The above results showed that VTP-PS-G-CR was the optimal sampling scheme to establish the CC of Chinese cultivated rice. We established the CC and MCC using this scheme. The CC (932 accessions), comprising 785, 112 and 35 accessions of LV, MPV and PTH, respectively, retained 91.24% of the alleles in the primary CC and 85.71% of the alleles in the basic collection (Table 1). The MCC (189 accessions), comprising 159, 23 and 7 accessions of LV, MPV and PTH, respectively, retained 75.21% of the alleles in the primary CC and 70.65% of the alleles in the basic collection (Table 1). Both the CC and MCC retained almost all predominant alleles and common alleles, and the former also retained more than 95% of rare alleles and near 50% of inferior alleles, whereas the MCC retained more than 55% of rare alleles (Fig. 6).
Fig. 6

Retention of different alleles (a) and percentage of accessions, SSR alleles and phenotypic variations (b) in the hierarchical core collections. PA predominant alleles (P > 0.1), CA common alleles (0.1 ≥ P > 0.01), RA rare alleles (0.01 ≥ P > 0.001), IA inferior alleles (P ≤ 0.001), MCC mini core collection, CC core collection, C500 core set with 500 accessions and similar for C1000, C1500 and C2000

In addition to the genetic diversity of SSR, we also checked the morphological diversity in the established CC and MCC. The CC retained 92.31% of the morphological variation, and diversity index (0.7957) higher than that of the primary CC (0.7911). This implied that the CC not only retained most alleles, but also removed most redundancy. Among 16 quantitative traits (Table S6), the variances and coefficients of variation of all traits, except the penultimate leaf, length of panicle and plant height for the CC, were higher than those for the primary CC. The phenotype ranges of eight traits in the CC covered more than 95% of those in the primary CC, those of four traits between 90 and 95%, and those of the four remaining traits between 85 and 90%. The average phenotype range in the CC for all 16 traits covered 93.94% of those in the primary CC. Considering retention of both morphological and quantitative trait variation, the CC retained 93.12% of the variation in the primary CC, whereas the primary CC retained more than 95% of the corresponding variation in the entire Chinese rice germplasm resources (Li et al. 2003), that is, the CC retained about 88.47% of the morphological variation found in the entire rice germplasm resources of China.

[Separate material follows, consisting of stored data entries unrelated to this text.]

-- ==== Sys2Proof/Laws/PerInstr.lean ====
section
/-! SUPPORT. One lemma per instruction: its encoding is its opcode followed by as many operand bytes as the opcode map
gives that opcode. -/

namespace Sys2Proof.Laws

/-- The encoding of `i` starts with an opcode whose cell of the opcode map (R103) has the length of the encoding. -/
def Layout.Statement (i : Instr) : Prop :=
  ∃ opcode operands, encode i = opcode :: operands ∧ (opcodeCell opcode).length = i.length
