/-- Settles O59, access by access and event by event. -/
theorem aciaDataRegisters : Obligations.AciaDataRegisters := by
  intro p c fe pe
  refine ⟨rfl, rfl, rfl, rfl, rfl, fun hq hfree => ?received, fun hq hfull => ?overrun, fun hq => ?sent,
    fun hq => ⟨Acia.irqLow_iff hq, Acia.status_of_service hq⟩, fun hq hcarrier => ?lost,
    fun hflag => ⟨?armed, ?cleared⟩, fun harm => ?kept⟩
  case received => simp [Acia.rxChar, hq, hfree]
  case overrun => simp [Acia.rxChar, hq, hfull]
  case sent =>
    have hq' : (p.write true c).quiet = false := hq
    rw [Acia.txReady, hq']
    rfl
  case lost => simp [Acia.setDcd, hq, hcarrier]
  case armed => rw [Acia.readStatus_snd, hflag, Bool.or_true]
  case cleared => rw [Acia.readData_dcdFlag, Acia.readStatus_snd, hflag, Bool.or_true, Bool.not_true, Bool.and_false]
  case kept => rw [Acia.readData_dcdFlag, harm, Bool.not_false, Bool.and_true]

/-- Settles O60: the state of a master reset, its end by another control word, and the power-on hold. -/
theorem aciaMasterReset : Obligations.AciaMasterReset := by
  intro p v w
  refine ⟨fun hv hw => ?reset, fun hhold => ?hold⟩
  case reset =>
    have hin : (p.masterReset v).inReset = true := (masterResetWord_iff v).2 hv
    have hquiet : (p.masterReset v).quiet = true := hin
    have hservice : Acia.quiet { p.masterReset v with cr := w, tdrEmpty := true } = false :=
      Bool.eq_false_iff.2 ((masterResetWord_iff w).not.2 hw)
    rw [Acia.write_masterReset hv, Acia.write_endReset hw hin]
    refine ⟨Acia.irqLow_of_quiet hquiet, ?_, rfl, rfl, ?_⟩
    · rw [Acia.status_of_quiet hquiet, Acia.dcdBit_of_inReset rfl hin]
      exact add_zero _
    · exact Acia.irqLow_of_noReceive hservice rfl rfl
  case hold =>
    have hquiet : p.quiet = true := by simp [Acia.quiet, hhold]
    have hdcd : p.dcdBit = p.dcdHigh := if_pos hhold
    rw [Acia.status_of_quiet hquiet, hdcd]
    exact ⟨Acia.irqLow_of_quiet hquiet, rfl⟩

end Sys2Proof.Machine

/-! PROOF. The statement of 70_reset_and_hazards.md about the MPU: the reset sequence (R490, R491, R493). -/

namespace Sys2Proof.Machine

section reset
variable {s : State}

/-- When RES rises on a held machine, and no other master has the bus, the boundary is the reset sequence (R372, R490). -/
theorem State.boundary_of_held (hres : s.env.resLow = false) (htsc : s.env.tscHigh = false)
    (hr : s.ctl.runState = .held) : s.boundary = .over s.resetSequence := by
  simp [State.boundary, hres, htsc, hr]

/-- The bus that the vector reads of the reset sequence find: the registers are drawn, and an NMI edge that a PIA makes at
the E pulses is forgotten (log 10, log 27). -/
def State.resetBus (s : State) : System := { s.pulseE.sys with draws := s.sys.draws + 1, nmiLatch := false }

/-- The registers after the reset sequence: free values, but for I and PC (R491, log 10). -/
theorem State.resetSequence_cpu :
    s.resetSequence.cpu =
      { a := Config.resetA s.sys.draws, b := Config.resetB s.sys.draws, x := Config.resetX s.sys.draws,
        sp := Config.resetSP s.sys.draws, pc := (s.resetBus.read16 resVector).1, ccr := resetFlags s.sys.draws } := rfl

/-- The latches and the hold-offs after the reset sequence; HALT low leaves the machine halted (R493, log 21). -/
theorem State.resetSequence_ctl :
    s.resetSequence.ctl =
      { runState := if s.env.haltLow then .halted else .running, irqLatch := false, irqHoldoff := false,
        haltHoldoff := false, prevOpcodeLsb := false } := rfl

/-- The reset sequence makes two reads and no write (R490). -/
theorem State.resetSequence_sys : s.resetSequence.sys = (s.resetBus.read16 resVector).2 := rfl

theorem State.resetSequence_env : s.resetSequence.env = s.env := rfl

/-- Nothing is stacked: the reset sequence changes no byte of memory (R491). -/
theorem State.resetSequence_sameBytes : SameBytes s.sys s.resetSequence.sys := by
  intro hs a
  calc s.resetSequence.sys.cell a = (s.resetBus.read16 resVector).2.cell a := by rw [State.resetSequence_sys]
    _ = s.resetBus.cell a := s.resetBus.read16_cell resVector a hs
    _ = s.sys.cell a := System.cell_congr _ _ rfl rfl rfl a

/-- The end of the reset sequence: I is set, so that an IRQ pulse during it is lost (R367, log 22). -/
theorem State.resetSequence_settle (hn : s.env.nmiDuring = false) (hc : s.sys.resCut = none) :
    s.resetSequence.settle = { s.resetSequence with env := { s.env with irqDuring := false } } := by
  have hcut : s.resetSequence.sys.resCut = none := by
    rw [State.resetSequence_sys, System.read16_resCut]
    exact hc
  have hmasked : s.resetSequence.cpu.ccr.i = true := by
    rw [State.resetSequence_cpu]
    rfl
  rw [State.settle_of_masked (s := s.resetSequence) hn hcut hmasked, State.resetSequence_env]

end reset

/-- Settles O48: the step is the reset sequence of the boundary and its end. -/
theorem resetSequence : Obligations.ResetSequence := by
  intro s hempty hres htsc hn hc hr y
  have hstep : step s = .next { s.resetSequence with env := { s.env with irqDuring := false } } := by
    rw [step_of_empty s hempty, State.boundary_of_held hres htsc hr, Decision.outcome,
      State.resetSequence_settle hn hc]
  have hcpu := State.resetSequence_cpu (s := s)
  exact ⟨_, hstep, congrArg Cpu.pc hcpu, congrArg (·.ccr.i) hcpu, congrArg Cpu.ccr hcpu, congrArg Cpu.a hcpu,
    congrArg Cpu.b hcpu, congrArg Cpu.x hcpu, congrArg Cpu.sp hcpu, State.resetSequence_ctl, rfl,
    State.resetSequence_sys, State.resetSequence_sameBytes⟩

end Sys2Proof.Machine
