/-- The causes a unit command or STATUS_READ or RESET can raise besides ILLEGAL_COMMAND and FAILED_STATE, and those of
DECODE and DECODE_HEADER, as the table of 60_exceptions.md R303 lists them; ENCODE's line is R303's. -/
def causesOf : Instr → List Cause
  | .bwWriteBit _ => [.sinkIo]
  | .bwWriteBits _ _ => [.widthRange, .sinkIo]
  | .bwFlush => [.sinkIo]
  | .brReadBit => [.eos, .sourceIo]
  | .brReadBits _ => [.widthRange, .eos, .sourceIo]
  | .mtfCheckAndInsert _ => []
  | .mtfFetch _ => [.fetchRange]
  | .mtfClear => []
  | .htbCount _ _ => [.classRange, .countOverflow]
  | .htbBuild _ => [.classRange]
  | .htbDerive _ => [.classRange]
  | .hePutToken _ _ => [.classRange, .tokbufFull, .countOverflow]
  | .heEncodeToken _ _ => [.classRange, .noCode, .sinkIo]
  | .heWriteTable => [.sinkIo]
  | .heWritePayload => [.noCode, .sinkIo]
  | .heFinish => [.noCode, .sinkIo]
  | .hdReadTable => [.eos, .sourceIo, .treeTooLarge]
  | .hdRead _ => [.classNotFound, .eos, .sourceIo]
  | .pxSetDim _ _ => []
  | .pxEncPixel _ => [.imageComplete, .tokbufFull, .countOverflow, .cacheState]
  | .pxEncEnd => [.tokbufFull, .countOverflow]
  | .pxDecPixel => [.imageComplete, .classNotFound, .unknownTag, .lookupRange, .eos, .sourceIo]
  | .encodeImage _ _ => [.sinkIo, .pixelIo, .pixelMissing, .tokbufFull]
  | .decodeImage => [.badMagic, .eos, .sourceIo, .treeTooLarge, .classNotFound, .unknownTag, .lookupRange]
  | .decodeHeader => [.badMagic, .eos, .sourceIo]
  | .statusRead => []
  | .reset => []
  | .streamHeader _ _ => []
  | .tableRecord _ _ => []
  | .treeInternal _ _ => []
  | .treeLeaf _ => []
  | .tableSentinel => []

/-- Instructions one after the other, if each answers a next state (70_reset_and_hazards.md R350). -/
def runAll : List Instr → State → Option State
  | [], s => some s
  | i :: is, s =>
    match exec i s with
    | .next t => runAll is t
    | .fault _ => none
    | .refused _ => none

/-- The bytes of the container header (30_encoding.md R90 to R92). -/
def headerBytes (w h : Half) : List Byte :=
  magic ++ [w.extractLsb' 8 8, w.extractLsb' 0 8, h.extractLsb' 8 8, h.extractLsb' 0 8]

/-- The unit commands of one encode before its pixels, in the order of 70_reset_and_hazards.md R353. -/
def encodeStart (w h : Half) : List Instr :=
  .reset :: magic.map (fun m => .bwWriteBits 8 (m.setWidth 32)) ++
    [.bwWriteBits 16 (w.setWidth 32), .bwWriteBits 16 (h.setWidth 32), .pxSetDim w h]

/-- The unit commands of one decode before its pixels, in the order of 70_reset_and_hazards.md R353. -/
def decodeStart (w h : Half) : List Instr :=
  .reset :: List.replicate 7 (.brReadBits 8) ++ [.brReadBits 16, .brReadBits 16, .pxSetDim w h, .hdReadTable]

/-- The answers of those commands: the reads of the header answer the magic and the dimensions (46_top_level.md R279). -/
def decodeStartAnswers (w h : Half) : List Response :=
  .ok 0 :: magic.map (fun m => .ok (m.setWidth 32)) ++ [.ok (w.setWidth 32), .ok (h.setWidth 32), .ok 0, .ok 0]

/-- The same state but for the responses and the pixel source's answers. -/
def SameBlock (s t : State) : Prop :=
  t.setAgents { t.agents with pixels := s.agents.pixels } = s.setHost { s.host with responses := t.host.responses }

/-- A field that is written by one command and read by its counterpart (40_bitstream.md R143). -/
inductive BitField where
  | bit (b : Bool)
  | bits (width : Byte) (v : Word)
deriving DecidableEq, Repr

/-- The command that writes a field. -/
def BitField.write : BitField → Instr
  | .bit b => .bwWriteBit b
  | .bits w v => .bwWriteBits w v

/-- The command that reads a field of the same width. -/
def BitField.read : BitField → Instr
  | .bit _ => .brReadBit
  | .bits w _ => .brReadBits w

/-- The width of a field. -/
def BitField.width : BitField → Nat
  | .bit _ => 1
  | .bits w _ => w.toNat

/-- The low `width` bits of the value written. -/
def BitField.value : BitField → Word
  | .bit b => (BitVec.ofBool b).setWidth 32
  | .bits w v => BitVec.ofNat 32 (v.toNat % 2 ^ w.toNat)

/-- Every element of the block has its reset value (10_state.md R57; 70_reset_and_hazards.md R340). -/
structure AtReset (s : State) : Prop where
  writer : s.writer = ⟨0, 0⟩
  reader : s.reader = ⟨0, 0⟩
  mtfLen : s.mtfLen = 0
  freq : ∀ k v, freqGet s.builder.freq k v = 0
  etree : ∀ k, tableGet s.builder.etree k = none
  code : ∀ k v, codeGet s.builder.code k v = none
  tokbuf : s.tokbuf = []
  tokCount : s.tokCount = 0
  dtree : ∀ k, tableGet s.decoder.dtree k = none
  loaded : s.decoder.loaded = false
  prior : s.enc.prior = zeroPixel
  run : s.enc.run = 0
  c : s.dec.c = zeroPixel
  drun : s.dec.drun = 0
  image : s.image = ⟨0, 0, 0⟩
  linebuf : ∀ x, s.enc.linebuf.read x = none
  out : ∀ x, s.dec.out.read x = none
  status : s.status = 0

/-- The commands that clear STATUS (60_exceptions.md R312). -/
def clearsStatus : Instr → Bool
  | .bwWriteBit _ => false
  | .bwWriteBits _ _ => false
  | .bwFlush => false
  | .brReadBit => false
  | .brReadBits _ => false
  | .mtfCheckAndInsert _ => false
  | .mtfFetch _ => false
  | .mtfClear => false
  | .htbCount _ _ => false
  | .htbBuild _ => false
  | .htbDerive _ => false
  | .hePutToken _ _ => false
  | .heEncodeToken _ _ => false
  | .heWriteTable => false
  | .heWritePayload => false
  | .heFinish => false
  | .hdReadTable => false
  | .hdRead _ => false
  | .pxSetDim _ _ => false
  | .pxEncPixel _ => false
  | .pxEncEnd => false
  | .pxDecPixel => false
  | .encodeImage _ _ => true
  | .decodeImage => true
  | .decodeHeader => true
  | .statusRead => false
  | .reset => true
  | .streamHeader _ _ => false
  | .tableRecord _ _ => false
  | .treeInternal _ _ => false
  | .treeLeaf _ => false
  | .tableSentinel => false

/-! ## The invariant -/

/-- What STATUS can hold: 0, or the record of one failure; FAILED_STATE is never recorded, since it is raised only
where a failure is recorded already (10_state.md R51; 60_exceptions.md R310, R311). -/
def StatusLegal (s : State) : Prop := s.status = 0 ∨ ∃ c, c ≠ Cause.failedState ∧ s.status = statusWord c

/-- The invariants of the units (10_state.md R22 to R50), which hold while the block is ready. -/
structure UnitInv (s : State) : Prop where
  /-- R23: BW_N is 0 to 7. -/
  writer_n : s.writer.n ≤ 7
  /-- R22: the bits of BW_ACC at and above BW_N are zero. -/
  writer_acc : s.writer.acc.toNat < 2 ^ s.writer.n
  /-- R25: BR_N is 0 to 8. -/
  reader_n : s.reader.n ≤ 8
  /-- R26: MTF_LEN is at most CACHE_CAPACITY. -/
  mtf_len : s.mtf.length ≤ s.config.cacheCapacity
  /-- R27: no duplicates. -/
  mtf_nodup : s.mtf.Nodup
  /-- FREQ is in its canonical form: the indices rise and a count of 0 is not listed. -/
  freq_wf : tableWf s.builder.freq
  freq_pos : ∀ e ∈ s.builder.freq, e.2 ≠ 0
  /-- R28: a class of FREQ is 0 to 254. -/
  freq_class : ∀ e ∈ s.builder.freq, e.1 / 256 ≤ 254
  /-- R180: every class total is below 2^32. -/
  freq_total : ∀ k, classTotal s.builder.freq k < 2 ^ 32
  /-- R29, R35: ETREE holds trees of classes 0 to 254 that fit the tree store. -/
  etree_wf : tableWf s.builder.etree
  etree_ok : ∀ e ∈ s.builder.etree, e.1 ≤ 254 ∧ e.2.size ≤ maxTreeNodes
  /-- R30: CODE holds codes of classes 0 to 254 of length 0 to 255. -/
  code_wf : tableWf s.builder.code
  code_ok : ∀ e ∈ s.builder.code, e.1 / 256 ≤ 254 ∧ e.2.length ≤ 255
  /-- R31, R208: every buffered token is counted and is of a class 0 to 254. -/
  tokbuf_ok : ∀ t ∈ s.tokbuf, t.k ≠ sentinelId ∧ freqGet s.builder.freq t.k t.v ≠ 0
  /-- R31: TOKBUF is no longer than TOKBUF_DEPTH. -/
  tokbuf_depth : ∀ d, s.config.tokbufDepth = some d → s.tokbuf.length ≤ d
  /-- R33, R35: DTREE holds trees of classes 0 to 254 that fit the tree store. -/
  dtree_wf : tableWf s.decoder.dtree
  dtree_ok : ∀ e ∈ s.decoder.dtree, e.1 ≤ 254 ∧ e.2.size ≤ maxTreeNodes
  /-- R46: I is at most W·H. -/
  image_i : s.image.i.toNat ≤ s.image.pixels
  /-- R41: RUN counts pixels of this image. -/
  run_le : s.enc.run.toNat ≤ s.image.i.toNat
  /-- R47: LINEBUF has the columns 0 to W - 1. -/
  linebuf_wf : Memory.wf s.enc.linebuf
  linebuf_ok : ∀ e ∈ s.enc.linebuf, e.1 < s.image.w.toNat
  /-- R50, R68: OUT has been written below I only. -/
  out_wf : Memory.wf s.dec.out
  out_ok : ∀ e ∈ s.dec.out, e.1 < s.image.i.toNat

/-- The invariant of a run: the host issues commands, STATUS is legal, and while the block is ready its units are as the
spec has them. In the failed state no rule reads the units before the next initialisation (60_exceptions.md R311, R313). -/
structure Inv (s : State) : Prop where
  commands : ∀ x ∈ s.host.issues, ∃ w, x = Issue.command w
  status : StatusLegal s
  units : s.failed = false → UnitInv s

end Sys2Proof.Machine
end

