-- ==== Sys2Proof/Laws/Table.lean ====
section
/-! SUPPORT. The laws of the sparse tables: a read after a write, the canonical form, and the totals of a class. -/

namespace Sys2Proof.Machine

section Table
variable {α : Type}

/-- A read after a write to the same index gives the value written. -/
@[simp] theorem tableGet_set_same (t : Table α) (k : Nat) (a : α) : tableGet (tableSet t k a) k = some a := by
  induction t with
  | nil => simp [tableSet, tableGet]
  | cons e t ih =>
    obtain ⟨j, b⟩ := e
    simp only [tableSet]
    split_ifs with h1 h2
    · simp [tableGet]
    · simp [tableGet]
    · simp [tableGet, Ne.symm h2, ih]

/-- A write leaves every other index as it was. -/
theorem tableGet_set_other (t : Table α) {k m : Nat} (a : α) (h : m ≠ k) :
    tableGet (tableSet t k a) m = tableGet t m := by
  induction t with
  | nil => simp [tableSet, tableGet, Ne.symm h]
  | cons e t ih =>
    obtain ⟨j, b⟩ := e
    simp only [tableSet]
    split_ifs with h1 h2
    · simp [tableGet, Ne.symm h]
    · subst h2; simp [tableGet, Ne.symm h]
    · simp [tableGet, ih]

/-- The entries after a write are the one written and earlier ones at other indices. -/
theorem mem_tableSet {t : Table α} {k : Nat} {a : α} {e : Nat × α} (h : e ∈ tableSet t k a) :
    e = (k, a) ∨ e ∈ t := by
  induction t with
  | nil => simpa [tableSet] using h
  | cons x t ih =>
    obtain ⟨j, b⟩ := x
    simp only [tableSet] at h
    split_ifs at h with h1 h2
    · simpa using h
    · rcases List.mem_cons.mp h with h | h
      · exact .inl h
      · exact .inr (List.mem_cons_of_mem _ h)
    · rcases List.mem_cons.mp h with h | h
      · exact .inr (by simp [h])
      · rcases ih h with h | h
        · exact .inl h
        · exact .inr (List.mem_cons_of_mem _ h)

/-- A write keeps the canonical form. -/
theorem tableWf_set {t : Table α} (h : tableWf t) (k : Nat) (a : α) : tableWf (tableSet t k a) := by
  induction t with
  | nil => simp [tableWf, tableSet]
  | cons e t ih =>
    obtain ⟨j, b⟩ := e
    obtain ⟨hj, ht⟩ := List.pairwise_cons.mp h
    simp only [tableSet]
    split_ifs with h1 h2
    · refine List.pairwise_cons.mpr ⟨?_, h⟩
      intro x hx
      rcases List.mem_cons.mp hx with rfl | hx
      · exact h1
      · exact lt_trans h1 (hj x hx)
    · subst h2
      exact List.pairwise_cons.mpr ⟨hj, ht⟩
    · refine List.pairwise_cons.mpr ⟨?_, ih ht⟩
      intro x hx
      rcases mem_tableSet hx with rfl | hx
      · show j < k
        omega
      · exact hj x hx

theorem tableWf_erase {t : Table α} (h : tableWf t) (k : Nat) : tableWf (tableErase t k) := h.filter _

theorem tableWf_dropClass {t : Table α} (h : tableWf t) (k : Byte) : tableWf (tableDropClass t k) := h.filter _

theorem mem_of_tableGet {t : Table α} {k : Nat} {a : α} (h : tableGet t k = some a) : (k, a) ∈ t := by
  induction t with
  | nil => simp [tableGet] at h
  | cons e t ih =>
    obtain ⟨j, b⟩ := e
    simp only [tableGet] at h
    split_ifs at h with hj
    · simp only [Option.some.injEq] at h; simp [hj, h]
    · exact List.mem_cons_of_mem _ (ih h)

theorem tableGet_of_mem {t : Table α} (hw : tableWf t) {k : Nat} {a : α} (h : (k, a) ∈ t) : tableGet t k = some a := by
  induction t with
  | nil => simp at h
  | cons e t ih =>
    obtain ⟨j, b⟩ := e
    obtain ⟨hj, ht⟩ := List.pairwise_cons.mp hw
    rcases List.mem_cons.mp h with h | h
    · cases h; simp [tableGet]
    · have : j < k := hj _ h
      simp [tableGet, Nat.ne_of_lt this, ih ht h]

/-- A read after a removal: nothing at the index, every other index as it was. -/
theorem tableGet_filter (t : Table α) (p : Nat → Bool) (m : Nat) :
    tableGet (t.filter fun e => p e.1) m = if p m then tableGet t m else none := by
  induction t with
  | nil => simp [tableGet]
  | cons e t ih =>
    obtain ⟨j, b⟩ := e
    by_cases hp : p j = true
    · rw [List.filter_cons_of_pos (by simpa using hp)]
      simp only [tableGet, ih]
      by_cases hj : j = m
      · subst hj; simp [hp]
      · simp [hj]
    · rw [List.filter_cons_of_neg (by simpa using hp), ih]
      simp only [tableGet]
      by_cases hj : j = m
      · subst hj; simp [hp]
      · simp [hj]

theorem tableGet_erase_same (t : Table α) (k : Nat) : tableGet (tableErase t k) k = none := by
  have := tableGet_filter t (fun j => decide (j ≠ k)) k
  simpa [tableErase] using this

theorem tableGet_erase_other (t : Table α) {k m : Nat} (h : m ≠ k) : tableGet (tableErase t k) m = tableGet t m := by
  have := tableGet_filter t (fun j => decide (j ≠ k)) m
  simpa [tableErase, h] using this

/-- The reads after a class is made absent. -/
theorem tableGet_dropClass (t : Table α) (k : Byte) (m : Nat) :
    tableGet (tableDropClass t k) m = if m / 256 = k.toNat then none else tableGet t m := by
  have := tableGet_filter t (fun j => decide (j / 256 ≠ k.toNat)) m
  simp only [tableDropClass, this]
  by_cases h : m / 256 = k.toNat <;> simp [h]

end Table

/-! ## Indices of a class and a value -/

@[simp] theorem entryKey_div (k v : Byte) : entryKey k v / 256 = k.toNat := by
  have := v.isLt
  simp only [entryKey]
  omega

theorem entryKey_inj {k v k' v' : Byte} (h : entryKey k v = entryKey k' v') : k = k' ∧ v = v' := by
  have h1 := v.isLt
  have h2 := v'.isLt
  simp only [entryKey] at h
  constructor
  · exact BitVec.eq_of_toNat_eq (by omega)
  · exact BitVec.eq_of_toNat_eq (by omega)

/-- The count of a class and value after a write of another, or of itself. -/
theorem freqGet_set (t : Table Word) (k v k' v' : Byte) (x : Word) :
    freqGet (tableSet t (entryKey k v) x) k' v' = if k' = k ∧ v' = v then x else freqGet t k' v' := by
  by_cases h : k' = k ∧ v' = v
  · obtain ⟨rfl, rfl⟩ := h
    simp [freqGet]
  · have hne : entryKey k' v' ≠ entryKey k v := fun he => h (entryKey_inj he)
    simp [freqGet, tableGet_set_other t x hne, h]

/-! ## Memories -/

/-- A read after a write to the same index gives the pixel written. -/
@[simp] theorem Memory.read_write_same (m : Memory) (x : Nat) (p : Pixel) : (m.write x p).read x = some p :=
  tableGet_set_same m x p

/-- A write leaves every other index as it was. -/
theorem Memory.read_write_other (m : Memory) {x y : Nat} (p : Pixel) (h : y ≠ x) :
    (m.write x p).read y = m.read y := tableGet_set_other m p h

/-- Every write keeps the canonical form. -/
theorem Memory.wf_write {m : Memory} (h : m.wf) (x : Nat) (p : Pixel) : (m.write x p).wf := tableWf_set h x p

/-! ## Totals -/

/-- The total of a class as a sum over the table. -/
def totalOf (t : Table Word) (k : Nat) : Nat := ((t.filter fun e => decide (e.1 / 256 = k)).map fun e => e.2.toNat).sum

theorem classTotal_eq (t : Table Word) (k : Byte) : classTotal t k = totalOf t k.toNat := by
  simp [classTotal, totalOf, tableRow, List.map_map, Function.comp_def]

theorem totalOf_cons (j : Nat) (b : Word) (t : Table Word) (k : Nat) :
    totalOf ((j, b) :: t) k = (if j / 256 = k then b.toNat else 0) + totalOf t k := by
  by_cases hk : j / 256 = k <;> simp [totalOf, hk]

theorem tableGet_none_of_lt {j i : Nat} {b : Word} {t : Table Word} (h : tableWf ((j, b) :: t)) (hi : i < j) :
    tableGet ((j, b) :: t) i = none := by
  cases hg : tableGet ((j, b) :: t) i with
  | none => rfl
  | some a =>
    exfalso
    rcases List.mem_cons.mp (mem_of_tableGet hg) with he | he
    · cases he; omega
    · have : j < i := (List.pairwise_cons.mp h).1 _ he
      omega

theorem totalOf_set {t : Table Word} (h : tableWf t) (i : Nat) (x : Word) (k : Nat) :
    totalOf (tableSet t i x) k + (if i / 256 = k then ((tableGet t i).getD 0).toNat else 0)
      = totalOf t k + (if i / 256 = k then x.toNat else 0) := by
  induction t with
  | nil => by_cases hk : i / 256 = k <;> simp [tableSet, tableGet, totalOf, hk]
  | cons e t ih =>
    obtain ⟨j, b⟩ := e
    have ih := ih (List.pairwise_cons.mp h).2
    rcases Nat.lt_trichotomy i j with hi | hi | hi
    · rw [tableGet_none_of_lt h hi]
      simp [tableSet, hi, totalOf_cons, Nat.add_comm]
    · subst hi
      simp only [tableSet, Nat.lt_irrefl, if_false, if_true, totalOf_cons, tableGet, Option.getD_some]
      omega
    · have h1 : ¬ i < j := by omega
      have h2 : ¬ i = j := by omega
      have h3 : ¬ j = i := by omega
      simp only [tableSet, if_neg h1, if_neg h2, totalOf_cons, tableGet, if_neg h3]
      omega

/-- One entry is at most the total of its class. -/
theorem freqGet_le_total (t : Table Word) (k v : Byte) : (freqGet t k v).toNat ≤ classTotal t k := by
  rw [classTotal_eq]
  cases hg : tableGet t (entryKey k v) with
  | none => simp [freqGet, hg]
  | some a =>
    simp only [freqGet, hg, Option.getD_some, totalOf]
    apply List.single_le_sum (by simp)
    refine List.mem_map.mpr ⟨(entryKey k v, a), ?_, rfl⟩
    simp [List.mem_filter, mem_of_tableGet hg]

/-- Counting one token adds 1 to the total of its class and nothing to the others. -/
theorem classTotal_count {t : Table Word} (h : tableWf t) (k v k' : Byte) (hlt : classTotal t k < 2 ^ 32 - 1) :
    classTotal (tableSet t (entryKey k v) (freqGet t k v + 1)) k' = classTotal t k' + if k' = k then 1 else 0 := by
  have h1 := totalOf_set h (entryKey k v) (freqGet t k v + 1) k'.toNat
  have h2 := freqGet_le_total t k v
  have h3 : (freqGet t k v + 1).toNat = (freqGet t k v).toNat + 1 := by
    rw [BitVec.toNat_add]
    have : (1 : Word).toNat = 1 := rfl
    omega
  rw [classTotal_eq, classTotal_eq]
  rw [entryKey_div, h3] at h1
  have h4 : ((tableGet t (entryKey k v)).getD 0).toNat = (freqGet t k v).toNat := rfl
  rw [h4] at h1
  by_cases hk : k' = k
  · subst hk
    simp only [if_true] at h1 ⊢
    omega
  · have hk' : ¬ k.toNat = k'.toNat := fun he => hk (BitVec.eq_of_toNat_eq he.symm)
    simp only [if_neg hk', if_neg hk] at h1 ⊢
    omega

end Sys2Proof.Machine
end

Thus, the CC comprised a representative collection retaining most of the total variation, and the MCC provided a practical small collection enabling efficient utilization in most breeding activities and intensive research investigations. However, different sized and representative collections are often required by scientists and breeders with different purposes. We therefore established a hierarchical CC system, with different numbers of accessions (Fig. 6, see “Discussion” for details).

Discussion

Principles in determining core collection size

CC size is a key factor affecting the availability of the genetic variation in large germplasm collections. Several general guidelines were proposed for predicting the appropriate population size or sampling proportion. For example, Brown (1989a) suggested that 10% of the accessions of an entire major crop collection, or no more than 3,000 accessions, would be adequate. Yonezawa et al. (1995) thought that 20–30% of the accessions of a parental collection should be sampled under most circumstances. Different studies have suggested a wide range of CC sizes, from 0.3% to even 50% of parental collections, and from tens to 2,500 accessions in terms of absolute numbers (van Hintum et al. 2000). Clearly, a single size or a fixed proportion of parental collections are too empirical and not appropriate for all circumstances. We propose two principles that should be considered in determining the size of a CC. The first relates to sampling efficiency and aims to find a “point of compromise” between gain of genetic variation and elimination of genetic redundancy in the CC. The second relates to the sampling validity and aims to find a “point” at which the prevalent variation types can be preserved in the CC. In practice, these two principles should be balanced, but often only one or the other is emphasized by different users or for different purposes.

An MCC aims to define a collection that is easy to use in research and breeding. Here, the first principle, high sampling efficiency, was emphasized, and the sample size should be based on the transition point from the stage of rapid increase of genetic variation to the stage of both low increase of genetic variation and genetic redundancy (Fig. 3). The population size for cultivated rice at this point was 82 (Fig. 3). It is impossible to include all the variations, especially the rare alleles, in such small a collection, but the main alleles [here predominant alleles (P > 0.1) and common alleles (0.1 ≥ P > 0.01)] at least should be retained. The population size meeting the second principle, to retain at least 95% of common alleles, was 189. We adopted the larger of the two estimated population sizes on the premise of high sampling efficiency (IRI ~ 0.38) and manageable numbers. Thus, 189 accessions were recommended for the MCC of cultivated rice, accounting for 0.34% of the accessions in the basic collection (Table 1). The randomly sampled MCC retained about 70% of the alleles in the basic collection. For the CC, we emphasized the second principle and set a higher retention level, i.e., 95% of rare alleles (0.01 ≥ P > 0.001), where the population size was 900. For the first principle, we recommended the point near transition from the stage of both low increase of genetic variation and genetic redundancy to the stage of rapid increase of genetic redundancy (Fig. 3), where the population size was 932. As for the CC, we took the larger population size, i.e., 932 accessions, which accounted for 1.7 and 11.3% of the accessions in the basic collection (Table 2).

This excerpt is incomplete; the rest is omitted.